The rise of generative AI tools, such as ChatGPT and Gemini, has been nothing short of breathtaking. In my industry, there is widespread examination of these tools, sometimes before they become public, as we’ve seen with OpenAI’s text-to-video creation tool Sora. While much of the discourse regarding GenAI has focused on automating work processes and job roles, there is a deeper dimension to explore.

We are only beginning to grapple with the bigger questions: How can AI genuinely transform a brand? Can it aid in understanding our audience on a profound level, craft narratives that resonate more deeply, or conceive entirely novel marketing concepts?

It’s uncharted territory, and the marketers who ask the right questions will help define and lead us into the future. Here are some questions I believe marketers must consider.

1. What is your strategy for business transformation?

Where do you envision your business in ten years? For instance, a traditional retail bank might aim to become a leader in digital financial services within 10 years. This may involve leveraging AI for everything from automating loan processing and underwriting to deploying AI-powered chatbots for 24/7 customer support. Yet, without thinking big and building for the long-term, you may risk confining GenAI to a narrow scope of process enhancement.

2. How can AI help you understand how your business transformation will affect that of your brand?

Note that I’m referring to AI here, rather than solely GenAI. It’s important to adopt a different approach to address this question. GenAI is not the tool to use here. GenAI provides a snapshot of the present day by analyzing historical data, yet it struggles to foresee future shifts, such as in customer values. For this, predictive AI is essential.

Predictive analytics can forecast future trends, shifts in customer values, and market dynamics. By integrating past data with real-time information, predictive models can offer scenarios illustrating how these changes might influence consumer behavior and brand perception.

For example, a clothing retailer might plan to deepen their focus on eco-friendly materials. Predictive AI can evaluate shifting consumer preferences to test and anticipate whether the new branding resonates with their target audience’s environmental values.

3. How can AI help you become a nimbler brand steward?

Brand stewardship requires adept navigation of present-day shifts in market dynamics, where new competitors can emerge overnight and global events can galvanize your customers and employees. AI-powered tools, such as social listening, offer invaluable assistance in this regard, examining these changes more efficiently than humans can.

For instance, if a food brand faces online backlash for an insensitive advertising campaign, AI-powered social listening tools quickly detect the negative sentiment and help pinpoint underlying issues, allowing the brand to respond promptly with appropriate strategy adjustments.

GenAI enhances these tools by swiftly sifting through vast quantities of text to identify common themes, feelings, insights, and experiences consumers share. Moreover, it excels at analyzing qualitative feedback and segmenting findings by demographic factors. This process allows for an in-depth examination of the perspectives individuals frequently express across different age groups, racial and ethnic backgrounds, and other societal segments regarding a brand.

4. How can AI help your brand show up and express its essence?

Brands are exploring innovative approaches to this question.

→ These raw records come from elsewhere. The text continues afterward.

/-- The remaining blocks as read. -/
def viewSys (s : State) (i : Issuer) (a : Nat) : Word :=
  if a = PWR_SUM then pwrSum s
  else if PWR_STATE 0 ≤ a ∧ a ≤ PWR_STATE 23 then pwrStateWord s ((a - PWR_STATE 0) / 4)
  else if a = FLT_CTRL then setBitTo 0 0 s.prefect.lock
  else if a = FLT_ERRPIN then setBitTo 0 0 s.prefect.errN
  else if a = RPT_STAT then rptStatWord s
  else if a = DIA_POST_P 0 ∨ a = DIA_POST_P 1 then rd s (copyKey (endpoint i) a)
  else if a = EXM_DIEID 0 then Config.dieId.extractLsb' 0 32
  else if a = EXM_DIEID 1 then Config.dieId.extractLsb' 32 32
  else if a = VLT_STAT then vltStatWord s
  else if a = VLT_SESS then vltSessWord s
  else if a = CLS_STAT then (rd s a &&& 0x30000#32) ||| clsStateWord s
  else if CLS_DRAIN 0 ≤ a ∧ a ≤ CLS_DRAIN 7 then setFld (rd s a) 16 7 (clsTags s ((a - CLS_DRAIN 0) / 4))
  else if INT_PEND 0 ≤ a ∧ a ≤ INT_PEND 9 then bitsOf fun j => intPending s (32 * ((a - INT_PEND 0) / 4) + j)
  else if a = XSP_STAT then xspStatWord s
  else if a = BOOT_FUSE then bootFuseWord s
  else rd s a

/-- The value that a register shows to an issuer. [DEDUCED, unsafe, log entry 7] -/
def ctlView (s : State) (i : Issuer) (a : Nat) : Word :=
  if a < 0x30010000 then viewLine s a
  else if a < 0x30100000 then rd s a
  else if a < 0x30200000 then viewPort s a
  else if a < 0x30300000 then viewCam s i a
  else if a < 0x30400000 then viewMark s a
  else if a < 0x30500000 then viewErrand s a
  else if a < 0x30600000 then viewMbx s i a
  else viewSys s i a

/-- A _LO register whose read latches _HI for the reader (R102): every one of the cam engines' and the Prefect's
(spec/09_cam_engines.md section 11, spec/19_prefect_faults.md section 8), and the others that their tables name.
[DEDUCED, unsafe, log entry 7] -/
def pairLo (a : Nat) : Bool :=
  (a = MER_TL_ACT_LO ∨ a = CMT_SRW_LO ∨ a = CMT_ACC_LO ∨ a = MER_CNT_LO ∨ a = MER_PNUM_LO ∨ a = MER_SAMP_LO ∨
   a = CAM_TERM_AT_LO ∨ a = CAM_TERM_TGT_LO ∨ a = FLT_FIRST + 8 ∨ a = FLT_LAST + 8 : Bool) ||
  (decide (0x30100000 ≤ a) && decide (a < 0x30180000) && decide (a % 0x1000 = 0x214)) ||
  (decide (0x30200000 ≤ a) && decide (a < 0x30240000) && decide (a % 0x10000 < 0x4000) &&
    (decide (a % 0x200 = 0x30) || decide (a % 0x200 = 0x40) || decide (a % 0x200 = 0x50)))

/-- What a read does and answers, its checks passed: the value, and for MBX_COMMIT an error.
[DEDUCED, unsafe, log entry 7] -/
def ctlReadDo (i : Issuer) (a : Nat) (s : State) : Option BusErr × Word × State :=
  if pairLo a then (none, ctlView s i a, wr (copyKey (endpoint i) (a + 4)) (ctlView s i (a + 4)) s)
  else if pairLo (a - 4) then (none, rd s (copyKey (endpoint i) a), s)
  else if a = RCL_EVENT then (none, (rollEventRead s).1, (rollEventRead s).2)
  else if a = XSP_DATA then (none, (xspDataRead s).1, (xspDataRead s).2)
  else if 0x30300000 ≤ a ∧ a < 0x30302000 ∧ a % 0x40 = 0x20 then
    (none, ctlView s i a, capPop (if a < 0x30301000 then (a - 0x30300000) / 0x40 else 32 + (a - 0x30301000) / 0x40) s)
  else if MBX_COMMIT 0 ≤ a ∧ a ≤ MBX_COMMIT 5 then
    match commitMsg i ((a - MBX_COMMIT 0) / 4) s with
    | (.ok, s) => (none, 0, s)
    | (.full, s) => (none, 1, s)
    | (.novis, s) => (some .novis, 0, s)
    | (.asleep, s) => (some .asleep, 0, s)
    | (.decode, s) => (some .decode, 0, s)
  else (none, ctlView s i a, s)

/-! Writes -/

/-- A write of the key table (R240): `l` the bytes written, as (block, value).  The whole access is refused if the
writer lacks the rights or a byte needs an open sealed session. [DEDUCED, unsafe, log entry 55] -/
def keyTabWrite (i : Issuer) (l : List (Nat × Nat)) (s : State) : Option BusErr × State :=
  if !isMaster s i then (some .keytab, s)
  else if !sessionOpen s && l.any fun e =>
      (keyByte s e.1).testBit 5 && decide (e.2 ≠ keyByte s e.1) || (e.2.testBit 5 && !(keyByte s e.1).testBit 5) then
    (some .seal, s)
  else (none, l.foldl (fun s e => wrF (HALL_KEY (e.1 / 4)) (8 * (e.1 % 4)) 8 e.2 s) s)

/-- A write of the Orrery, Comet and Meridian block. -/
def putLine (a : Nat) (v : Word) (s : State) : State :=
  if a = ORY_CTRL then oryCtrlWrite v s
  else if a = ORY_STICKY then stickyWrite v s
  else if a = ORY_REFDIV then refDivWrite v s
  else if ORY_LOOP ≤ a ∧ a ≤ ORY_UNLOCK_CNT then typedWrite a s.ory.cfgLock v s
  else if a = ORY_HO_CMD then hoCmdWrite v s
  else if 0x30000040 ≤ a ∧ a < 0x30000060 then oryCoreWrite ((a - 0x30000040) / 0x10) (decide (a % 0x10 = 4)) v s
  else if 0x30000080 ≤ a ∧ a < 0x300000C0 then
    let n := (a - 0x30000080) / 0x10
    if a % 0x10 = 0 then outCfgWrite n v s else if a % 0x10 = 4 then outDivWrite n v s else outPhWrite n v s
  else if 0x30000400 ≤ a ∧ a < 0x30000600 then bandWrite ((a - 0x30000400) / 0x100) (a % 0x100 / 4) v s
  else if a = MER_TL_LAUNCH then tlWrite v s
  else if a = MER_TL_STAT then tlStatWrite v s
  else if a = CMT_STAT then cmtStatWrite v s
  else if a = CMT_GO then cmtGoWrite v s
  else if a = MER_CTRL then merKWrite v s
  else if a = MER_SET_HI then merPreset v s
  else if a = MER_PER_LEN then perLenWrite v s
  else if a = MER_PER_CTRL then examTry (perCtrlWrite v s)
  else if 0x30004000 ≤ a then profWrite ((a - 0x30004000) / 0x800) (a % 0x800 / 4) v s
  else typedWrite a false v s

/-- A write of a port's block. -/
def putPort (a : Nat) (v : Word) (s : State) : State :=
  let p := (a - 0x30100000) / 0x1000
  if a = PRT_CFG p then prtCfgWrite p v s
  else if a = PRT_MEAS p then measWrite p v s
  else if a = PRT_VF p then vfWrite p v s
  else if a = TRN_P_CFG p then autoWrite p (bit v 0) s
  else if a = TRN_P_OFS p then ofsWrite p v s
  else if a = RCL_P_CFG p then rollCheck p (typedWrite a false v s)
  else if a = RCL_P_CTRL p then rclCtrlWrite p v s
  else typedWrite a false v s

/-- A write of the cam engines. -/
def putCam (i : Issuer) (a : Nat) (m v : Word) (s : State) : Option BusErr × State :=
  let n := 32 * ((a - 0x30200000) / 0x10000) + (a - 0x30200000) % 0x10000 / 0x200
  if a = CAM_FCMD then
    (none, if isCore i then axIssue i (fld v 8 4) (fld v 0 7) (rd s (copyKey (endpoint i) CAM_FARG)) s else s)
  else if a = CAM_FARG ∨ a = CAM_FRES then
    (none, if isCore i then typedWrite (copyKey (endpoint i) a) false v s else s)
  else if a = CAM_TERM_CTRL then (none, termCtrlWrite i v s)
  else if (0x3020F000 ≤ a ∧ a < 0x30210000) ∨ 0x4000 ≤ (a - 0x30200000) % 0x10000 then (none, typedWrite a false v s)
  else if a = CAM_CFG n then (none, camCfgWrite n (bit m 0) v s)
  else if a = CAM_GEAR_N n ∨ a = CAM_GEAR_D n then (none, gearWrite a n v s)
  else if a = CAM_OVR_CMD n then (none, ovrCmdWrite n v s)
  else if 0x70 ≤ a % 0x200 then bankRegWrite a (a / 4 % 2) n v s
  else (none, typedWrite a false v s)

/-- A write of the mark inputs. -/
def putMark (a : Nat) (m v : Word) (s : State) : State :=
  if a < 0x30300800 ∧ a % 0x40 = 0 then markCfgWrite ((a - 0x30300000) / 0x40) v s
  else if 0x30301000 ≤ a ∧ a % 0x40 = 0 then ainCfgWrite ((a - 0x30301000) / 0x40) (bit m 4) v s
  else typedWrite a false v s

/-- BASE and CFG of a ring accept writes while it is disabled or holds no work (R342). -/
def ringFree (s : State) (n : Nat) : Bool :=
  !ringEn s n || (decide (ringHead s n = ringTail s n) && decide (ringTail s n = ringRet s n))

/-- A write of RING_n_BASE or RING_n_CFG (R342). -/
def ringCfgWrite (n a : Nat) (v : Word) (s : State) : State :=
  if ringFree s n then typedWrite a false v s else wrB (RING_STAT n) 1 true s

/-- A write of RING_n_TAIL, the ring's doorbell (R340). -/
def ringTailWrite (n : Nat) (v : Word) (s : State) : State :=
  let t := fld v 0 12
  let z := ringSize s n
  let d (x : Nat) : Nat := (x + z - ringRet s n % z) % z
  if z ≤ t ∨ d t < d (ringTail s n) then wrB (RING_STAT n) 0 true s else wr (RING_TAIL n) (w32 t) s

/-- A write of the errand and ring block. -/
def putErrand (a : Nat) (v : Word) (s : State) : State :=
  if a < 0x30401000 then typedWrite a false v s
  else
    let n := (a - 0x30401000) / 0x20
    if a = RING_BASE n ∨ a = RING_CFG n then ringCfgWrite n a v s
    else if a = RING_TAIL n then ringTailWrite n v s
    else typedWrite a false v s

/-- A write of the mailbox block (R346 to R355). -/
def putMbx (i : Issuer) (a : Nat) (v : Word) (s : State) : Option BusErr × State :=
  let me := endpoint i
  if a < 0x30500040 then (none, wr (copyKey me a) v s)
  else if a < 0x30500060 then (none, s)
  else if a < 0x30500080 then ringDoor i ((a - 0x30500060) / 4) v s
  else if a = MBX_CTRL then
    (none, when_ (bit v 1) (clearStage i) (when_ (bit v 0) (popMsg me) s))
  else if 0x305000D0 ≤ a ∧ a < 0x30501000 then (none, typedWrite (dblKey me (a - 0x305000D0)) false v s)
  else (none, typedWrite a false v s)

/-- A write of FLT_RAISE (R382). -/
def fltRaiseWrite (i : Issuer) (src : Nat) (s : State) : State :=
  if 0xD0 ≤ src ∧ src ≤ 0xDF then
    let c := match i with
      | .core c => coreCls s c
      | _ => none
    { s with prefect := { s.prefect with
        arrivals := s.prefect.arrivals ++ [{ tick := s.now, src := src, info := rd s FLT_RAISE_INFO, cls := c }] } }
  else wrB FLT_STAT 0 true s

/-- A write of FLT_CTRL: LOCK locks until the next chip reset (R384). -/
def fltLock (v : Word) (s : State) : State :=
  if bit v 0 then { s with prefect := { s.prefect with lock := true } } else s

/-- A write of the Prefect's registers. -/
def putFlt (i : Issuer) (a : Nat) (v : Word) (s : State) : State :=
  if a = FLT_CTRL then fltLock v s
  else if a = FLT_GRACE then typedWrite a s.prefect.lock v s
  else if a = FLT_ERRPIN then errPin (bit v 8) (bit v 9) s
  else if a = FLT_FACK then fltAck i (fld v 0 8) s
  else if a = FLT_RAISE then fltRaiseWrite i (fld v 0 8) s
  else if FLT_PEND 0 ≤ a ∧ a ≤ FLT_PEND 7 then
    let k := (a - FLT_PEND 0) / 4
    let s := typedWrite a false v s
    { s with prefect := { s.prefect with byNmi := s.prefect.byNmi.filter fun n => !(decide (n / 32 = k) && bit v (n % 32)) } }
  else if FLT_ACT 0 ≤ a ∧ a ≤ FLT_ACT 255 then
    if fltClass ((a - FLT_ACT 0) / 4) = some 2 then wrB FLT_STAT 0 true s else typedWrite a s.prefect.lock v s
  else typedWrite a false v s

/-- A write of the Diary and Report card block. -/
def putDia (i : Issuer) (a : Nat) (v : Word) (s : State) : State :=
  if a = RPT_CTRL then rptCtrlWrite v s
  else if 0x30811C00 ≤ a ∧ a < 0x30811D00 then tagWrite ((a - 0x30811C00) / 4) v s
  else if a = DIA_CTRL then diaCtrlWrite v s
  else if a = DIA_POST then diaPostWrite i v s
  else if a = DIA_POST_P 0 ∨ a = DIA_POST_P 1 then wr (copyKey (endpoint i) a) v s
  else if diaryArea a then s
  else typedWrite a false v s

/-- A write of the remaining blocks: power, exams, vault, classrooms, patches, boot. -/
def putSys (i : Issuer) (a : Nat) (v : Word) (s : State) : State :=
  if a = EXM_CMD then examCmdWrite a i v s
  else if a = EXM_RESTORE then restoreWrite v s
  else if a = VLT_CMD then vltCmdWrite v s
  else if a = VLT_POLICY then vltPolicyWrite v s
  else if a = VLT_SESS then vltSessWrite v s
  else if a = VLT_ALARM then alarmClear (fld v 0 6) s
  else if CLS_CFG_W0 0 ≤ a ∧ a ≤ CLS_CFG_W7 7 then serveAssign (clsCfgWrite ((a - CLS_CFG_W0 0) / 0x20) (a % 0x20 / 4) v s)
  else if a = CLS_CTRL then serveAssign (clsCtrlWrite v s)
  else if a = UCP_CTRL then ucpCtrlWrite i v s
  else if a = XSP_CMD then xspCmdWrite v s
  else if a = XSP_DATA then xspDataWrite v s
  else if a = BOOT_RST then bootRstWrite i v s
  else if a = BOOT_FUSE then (if bit v 8 then fuseProg i s else s)
  else typedWrite a false v s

For example, businesses are embracing AI-powered chatbots to create more human and relatable interactions, supplanting the robotic chatbots that have characterized the customer experience for years. In fact, brands can now develop digital personas that cultivate emotional trust in a brand by emulating human attributes beyond voice.

5. How can you improve your brand work?

We already recognize that GenAI excels at various tasks, from A/B testing content creation to developing dynamic customer personas. One particularly intriguing application is the development of digital customers, enabling brands to test new products and personalize marketing. AI-generated customers can outperform traditional personas by providing brands comprehensive feedback.

6. Do you have the skills on your team to use AI to do all the above?

This question encompasses both technical skills and AI literacy across the organization, including the development of effective AI prompting skills on your marketing team to guide GenAI toward desired outcomes. Success hinges on everyone understanding AI’s possibilities and limitations. As a leader, you need to make important decisions to ensure that your team is comfortable using AI.

7. Are you encouraging experimentation?

To harness AI effectively, trial and error is essential. I am not referring to dabbling with GenAI on the side (although dabbling is necessary and fun). I’m advocating for a culture of experimentation that includes such elements as:

  • Pilot projects: Start with small-scale AI projects to solve specific problems or improve processes.
  • Feedback loops: Establish mechanisms for feedback and learning from each project to iterate, improve, and scale successful initiatives.
  • Innovation mindset: Encourage creativity and risk-taking within the organization, rewarding innovative ideas and learning from setbacks.

If these questions sound familiar, they should. Successful businesses have been asking similar questions about all types of emerging technology ranging from the Internet to mobile for years. What these questions have in common is the idea that technology sparks transformation and can drive it. What sets AI apart? The speed of that transformation. By this time next year, we’ll have even more questions–questions we’re excited to ask, and answer.